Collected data
-- ==== Sys2Proof/Tests/Slice0.lean ====
section
/-! SUPPORT. Tests: words of the spec's encodings, terms that no encoding admits, the effects of instructions on small
states, and for each statement with hypotheses a state that meets them. Expected values are worked out from the rules named. -/

namespace Sys2Proof.Tests

open Sys2Proof Sys2Proof.Machine Sys2Proof.Claims

-- One theorem after another: the checks of closed terms would else all run side by side.
set_option Elab.async false

/-! ### Words (R84, R85, R139 to R142, the RISC-V base) -/

/-- custom-0: `sigadd x5, x6, x7`. -/
theorem test_decode_custom0 : decodeHart 0x0073228B = some (.sigadd 5 6 7) := by decide
/-- custom-1: `medge 3, x1, x2`. -/
theorem test_decode_custom1 : decodeHart 0x0020D1AB = some (.medge 3 1 2) := by decide
/-- custom-2: `cpy x1, x2, x3, x4`, rs3 in bits 31 to 27. -/
theorem test_decode_custom2 : decodeHart 0x203100DB = some (.cpy 1 2 3 4) := by decide
/-- custom-3: `ldbw x1, x2, 5`, the window in bits 27 to 25. -/
theorem test_decode_custom3 : decodeHart 0x0A0140FB = some (.ldbw 1 2 5) := by decide
/-- LOAD: `lw x5, 8(x6)`. -/
theorem test_decode_load : decodeHart 0x00832283 = some (.scalarLoad false 2 5 6 8) := by decide
/-- STORE: `sd x7, -8(x6)`. -/
theorem test_decode_store : decodeHart 0xFE733C23 = some (.scalarStore false 3 6 7 0xFF8) := by decide
/-- AMO: `amoadd.d x1, x2, (x3)`. -/
theorem test_decode_amo : decodeHart 0x0021B0AF = some (.scalarAmo 0 false false 3 1 3 2) := by decide
/-- SYSTEM: `csrrs x1, vl, x0` reads. -/
theorem test_decode_csr : decodeHart 0xCC0020F3 = some (.csrRead 0xCC0 2 1) := by decide
/-- A code point of a custom opcode that no entry admits (R85). -/
theorem test_decode_illegal : decodeHart 0xFFFFFFFB = some (.illegalInstruction 0xFFFFFFFB) := by decide
/-- Integer: `cmp` with MOD 2, T0 = ID 5 slot a. -/
theorem test_decode_cmp : decodeA 0x14014002 = some (.cmp ⟨0, 0, 20, 0, 2⟩) := by decide
/-- Float: `fma`, PM true, X, B16, variant 1. -/
theorem test_decode_fma : decodeA 0x436180E5 = some (.fma ⟨1, 1, 24, 28, 5⟩) := by decide
/-- Immediate: `cmpi`, unsigned less than -1. -/
theorem test_decode_cmpi : decodeA 0xC80213FF = some (.cmpi ⟨0, 16, 0x13FF⟩) := by decide
/-- Predicates: `pnot` at 0x73. -/
theorem test_decode_pnot : decodeA 0x73008000 = some (.pnot ⟨0, 0, 8, 0, 0⟩) := by decide
/-- Moves: `nul` at 0x82 with MOD 1. -/
theorem test_decode_nul : decodeA 0x82008001 = some (.nul ⟨0, 0, 8, 0, 1⟩) := by decide
/-- Register form: `vget v5`, T0 = ID 3 slot a. -/
theorem test_decode_vget : decodeM 0x00050600 0 = some (.vget ⟨0, 5, 12, 0⟩) := by decide
/-- Memory form: `st` of 32 bits, LSID 3, OFF6 -1. -/
theorem test_decode_st : decodeM 0x180600BF 0 = some (.st ⟨0, 3, 0, 2, 0x3F⟩) := by decide
/-- Texture-ray form, lone: `tld` with OSEL 1 and level 3. -/
theorem test_decode_tld : decodeM 0xB1020142 3 = some (.tld ⟨0, 16, 20, 2⟩ 3) := by decide
/-- Matrix: `ost` to slot 4. -/
theorem test_decode_ost : decodeM 0x3B040000 0 = some (.ost ⟨0, 4, 0, 0⟩) := by decide
/-- An L bit against R142, PM 0b11, and an unlisted code are rejected. -/
theorem test_decode_rejects : decodeM 0x90000000 0 = some (.ldLone ⟨0, 0, 0, 0, 0⟩ 0) ∧ decodeM 0x80050600 0 = none ∧
    decodeA 0x00C00000 = none ∧ decodeA 0x18000000 = none := by decide
/-- The table's numbering: a hart word, an A-slot word, an M-slot word with its literal above it. -/
theorem test_table_words : decodeTableWord 32 0x0073228B = some (.sigadd 5 6 7) ∧
    decodeTableWord 32 0x14014002 = some (.cmp ⟨0, 0, 20, 0, 2⟩) ∧
    decodeTableWord 64 (0xB1020142 + 3 * 2 ^ 32) = some (.tld ⟨0, 16, 20, 2⟩ 3) := by decide
/-- Encoding gives the same words. -/
theorem test_encode : encode (.sigadd 5 6 7) = [0x0073228B] ∧ encode (.cmp ⟨0, 0, 20, 0, 2⟩) = [0x14014002] ∧
    encode (.tld ⟨0, 16, 20, 2⟩ 3) = [0xB1020142, 3] ∧ encode (.scalarStore false 3 6 7 0xFF8) = [0xFE733C23] := by decide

What the exercise asks:
Copy out the line holding "decodeA 0x00C00000 = none" along with all lines after it through the end of the entries, exactly and only these.

Response to the exercise:
    decodeA 0x00C00000 = none ∧ decodeA 0x18000000 = none := by decide
/-- The table's numbering: a hart word, an A-slot word, an M-slot word with its literal above it. -/
theorem test_table_words : decodeTableWord 32 0x0073228B = some (.sigadd 5 6 7) ∧
    decodeTableWord 32 0x14014002 = some (.cmp ⟨0, 0, 20, 0, 2⟩) ∧
    decodeTableWord 64 (0xB1020142 + 3 * 2 ^ 32) = some (.tld ⟨0, 16, 20, 2⟩ 3) := by decide
/-- Encoding gives the same words. -/
theorem test_encode : encode (.sigadd 5 6 7) = [0x0073228B] ∧ encode (.cmp ⟨0, 0, 20, 0, 2⟩) = [0x14014002] ∧
    encode (.tld ⟨0, 16, 20, 2⟩ 3) = [0xB1020142, 3] ∧ encode (.scalarStore false 3 6 7 0xFF8) = [0xFE733C23] := by decide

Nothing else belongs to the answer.